*WHAT THIS TASK INVOLVES:* Give back only the lines in the records below from the one with "let b := (s.readElem" to the one with "let c := s.readElem d bad (eC w) f k", both inclusive, word for word.

+++ EXTRACTED RECORDS

/-- Draws for elements 0 to n−1 from the generators of a vector engine (R63, R64): each group of four lanes with an
active element advances its generator once per beat. -/
def drawAll (gens : Vector (BitVec 64) 128) (act : Nat → Bool) (n : Nat) : Vector (BitVec 64) 128 × List Nat :=
  (List.range ((n + 3) / 4)).foldl (fun (acc : Vector (BitVec 64) 128 × List Nat) c =>
    let g := c % 128
    let used := (List.range 4).any (fun i => decide (4 * c + i < n) && act (4 * c + i))
    if used then
      let st := genAdvance (acc.1.getD g 0)
      (acc.1.setIfInBounds g st, acc.2 ++ [genDraw st 0, genDraw st 1, genDraw st 2, genDraw st 3])
    else (acc.1, acc.2 ++ [0, 0, 0, 0])) (gens, [])

/-- Offset of the first poisoned line of a range of local store, in bytes from its start. -/
def State.firstPoison (s : State) (a n : Nat) : Option Nat :=
  ((List.range ((a + n + 63) / 64 - a / 64)).find? (fun i => Sparse.get (fun _ => false) s.poison (a / 64 + i))).map
    (fun i => (a / 64 + i) * 64 - a)

/-- Elements of one beat (R123, R152): 1,024 on the BF16 path, where every value operand is a BF16 stream or a scalar and
DSTF is BF16; else 512. -/
def veBeat (w : Cmd) : Nat :=
  let op := opcodeOf w
  let ok := fun (o : Opnd) => isScalar o || (isStream o && eSrc w == 1)
  if 0x10 ≤ op ∧ op ≤ 0x17 ∧ eDst w = 1 ∧ ok (eA w) = true ∧ ok (eB w) = true ∧
      ((op = 0x13 ∨ op = 0x14) → ok (eC w) = true) then 1024 else 512

/-- Elements done before the first beat that reads a poisoned line of a source (R180): whole beats. -/
def State.cleanElems (s : State) (d : Fin 40) (spans : List Span) (beat n : Nat) : Nat :=
  spans.foldl (fun k sp =>
    match sp with
    | .ls a len width =>
      match s.firstPoison (lsBase d + a) len with
      | some off => min k (off * 8 / (if width = 0 then 1 else width) / beat * beat)
      | none => k
    | _ => k) n

/-- The first of N elements of `bits` bits of a stream at an MPA whose write is merged into a poisoned word (R179): it is
written, another element of its word is not, and the word's line is poisoned. `wr`: which elements are written. -/
def State.mergeStop (s : State) (a bits n : Nat) (wr : Nat → Bool) : Option Nat :=
  let per := 32 / (if bits = 0 then 32 else bits)
  (List.range n).find? (fun k =>
    wr k && (List.range per).any (fun i => decide (n ≤ k / per * per + i) || !wr (k / per * per + i)) &&
      s.poisoned (a + 4 * (k / per)) 4)

/-- Elements done before the first beat that merges an element into a poisoned word of a stream destination. -/
def State.cleanDest (s : State) (d : Fin 40) (o : Opnd) (fmt beat n : Nat) (wr : Nat → Bool) : Nat :=
  match o with
  | .stream a => (match s.mergeStop (lsBase d + a) (vBits fmt) n wr with | some k => k / beat * beat | none => n)
  | _ => n

/-- The poison marks after a stream destination is written whole (R180). -/
def State.coverDest (s : State) (d : Fin 40) (o : Opnd) (fmt n : Nat) : State :=
  match o with
  | .stream a => s.coverLines (lsBase d + a) (streamLen fmt n)
  | _ => s

/-- Flags of the active elements. -/
def allFlags (l : List (Option (Nat × Flags))) : Flags :=
  l.foldl (fun f x => match x with | some (_, g) => f.or g | none => f) Flags.none

/-- Codes to write for the elements 0 to n−1: the results of active ones, MPOL for the others. -/
def destCodes (w : Cmd) (l : List (Option (Nat × Flags))) : List (Option Nat) :=
  l.map (fun x => match x with | some (c, _) => some c | none => inactive w)

/-- A destination written with the results of n elements (R127-R129) and the flags set. -/
def State.writeResults (s : State) (d : Fin 40) (w : Cmd) (o : Opnd) (fmt : Nat) (l : List (Option (Nat × Flags))) : State :=
  let t := s.writeElems d o fmt 0 (destCodes w l)
  let t := if (destCodes w l).all Option.isSome then t.coverDest d o fmt l.length else t
  t.veFlags d (allFlags l)

/-- Element-wise arithmetic, selection, scaling and estimates on elements 0 to n−1. -/
def State.veElem (s : State) (d : Fin 40) (bad : List VeBad) (w : Cmd) (n : Nat) : State :=
  let op := opcodeOf w
  let f := eSrc w
  let one := fun (k : Nat) =>
    let a := s.readElem d bad (eA w) f k
    if isEst op then estimate op (eDst w) (eSat5 w) a.float
    else if op = 0x1D then
      let b := (s.readElem d bad (eB w) 3 k).int
      roundTo (eDst w) (eSat5 w) .rne (.f (a.float.scale2 (min (max b (-4096)) 4096)))
    else
      let b := s.readElem d bad (eB w) f k
      let c := s.readElem d bad (eC w) f k
      let sel := match eC w with | .mask v => maskBitOf (s.ve d) bad v k | _ => false
      let (v, inv) := arith op a b c sel
      let (r, fl) := roundTo (eDst w) (eSat5 w) .rne v
      (r, { fl with inv := fl.inv || inv })
  let l := (List.range n).map (fun k => if s.active d bad w k then some (one k) else none)
  s.writeResults d w (eD w) (eDst w) l

/-- VSPLIT (R138): both destinations, no flag. -/
def State.veSplit (s : State) (d : Fin 40) (bad : List VeBad) (w : Cmd) (n : Nat) : State :=
  let parts := (List.range n).map (fun k =>
    if s.active d bad w k then some (splitVal (s.readElem d bad (eA w) (eSrc w) k).float) else none)
  let m := parts.map (fun p => p.map (fun q => ((roundTo (eDst w) (eSat5 w) .rne (.f q.1)).1, Flags.none)))
  let e := parts.map (fun p => p.map (fun q => (unsignedN 32 q.2, Flags.none)))
  (s.writeResults d w (eD w) (eDst w) m).writeResults d w (eC w) 3 e

/-- Comparisons: a mask destination (R137). -/
def State.veCmp (s : State) (d : Fin 40) (bad : List VeBad) (w : Cmd) (n : Nat) : State :=
  let l := (List.range n).map (fun k =>
    if s.active d bad w k then
      some (compare (opcodeOf w) (s.readElem d bad (eA w) (eSrc w) k) (s.readElem d bad (eB w) (eSrc w) k))
    else if eMpol w then some false else none)
  match eD w with
  | .mask v => s.writeMask d v 0 l
  | _ => s

/-! ### Conversion (R140-R142) -/

/-- Element k of VCVT's source as a value, scaled where SRCF is. -/
def State.cvtSource (s : State) (d : Fin 40) (bad : List VeBad) (w : Cmd) (k : Nat) : Val :=
  let f := eSrc w
  if vScaled f then
    match eA w, eB w with
    | .stream a, .stream b =>
      .f (scaledValue ((vNFmt f).getD .e4m3) (s.byte (lsBase d + b + k / 32)).toNat (s.elemAt (lsBase d + a) (vBits f) k))
    | _, _ => .f .nan
  else if f = 8 then
    match eA w with
    | .stream a =>
      let b := (s.byte (lsBase d + a + k)).toNat
      .f (if b = 0xFF then .nan else .fin false 1 ((b : Int) - 127))
    | _ => .f .nan
  else s.readElem d bad (eA w) f k

/-- VCVT of one element to an unscaled destination; E8M0 to an integer is B − 127 (R141). -/
def cvtOne (src dst : Nat) (sat5 : Bool) (mode : Rnd) (v : Val) : Nat × Flags :=
  if src = 8 ∧ vInt dst = true then
    match v with
    | .f (.fin _ _ e) => roundTo dst sat5 mode (.i e)
    | _ => (0, { inv := true })
  else roundTo dst sat5 mode v

/-- VCVT on elements 0 to n−1. With SR every group of active elements draws, also those that no rounding is left for (R64;
the model's choice, log 127). The elements that a last block lacks are not written (R128 before R56; DEDUCED: log 127). -/
def State.veCvt (s : State) (d : Fin 40) (bad : List VeBad) (w : Cmd) (n : Nat) : State :=
  let act := fun k => s.active d bad w k
  let draws := if eSr w ∧ eDst w ≠ 8 then drawAll (s.ve d).gens act n else ((s.ve d).gens, [])
  let mode := fun (k : Nat) => if eSr w then Rnd.sr (draws.2.getD k 0) else Rnd.rne
  let vals := (List.range n).map (fun k => s.cvtSource d bad w k)
  let s1 := s.setVe d { s.ve d with gens := draws.1 }
  if vScaled (eDst w) then
    let f := (vNFmt (eDst w)).getD .e4m3
    let scales := (List.range ((n + 31) / 32)).map (fun i =>
      let ks := (List.range 32).filter (fun j => decide (32 * i + j < n) && act (32 * i + j))
      if ks.isEmpty then 0x7F else blockScale f (ks.map (fun j => (vals.getD (32 * i + j) (.f .nan)).float)))
    let l := (List.range n).map (fun k =>
      if act k then some (blockElem f (mode k) (scales.getD (k / 32) 0x7F) (vals.getD k (.f .nan)).float) else none)
    let t := s1.writeResults d w (eD w) (eDst w) l
    let t := t.writeElems d (eC w) 8 0 (scales.map some)
    t.coverDest d (eC w) 8 scales.length
  else
    let l := (List.range n).map (fun k =>
      if act k then some (cvtOne (eSrc w) (eDst w) (eSat5 w) (mode k) (vals.getD k (.f .nan))) else none)
    s1.writeResults d w (eD w) (eDst w) l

++++++

*ANSWER FOR THIS EXERCISE:*
      let b := (s.readElem d bad (eB w) 3 k).int
      roundTo (eDst w) (eSat5 w) .rne (.f (a.float.scale2 (min (max b (-4096)) 4096)))
    else
      let b := s.readElem d bad (eB w) f k
      let c := s.readElem d bad (eC w) f k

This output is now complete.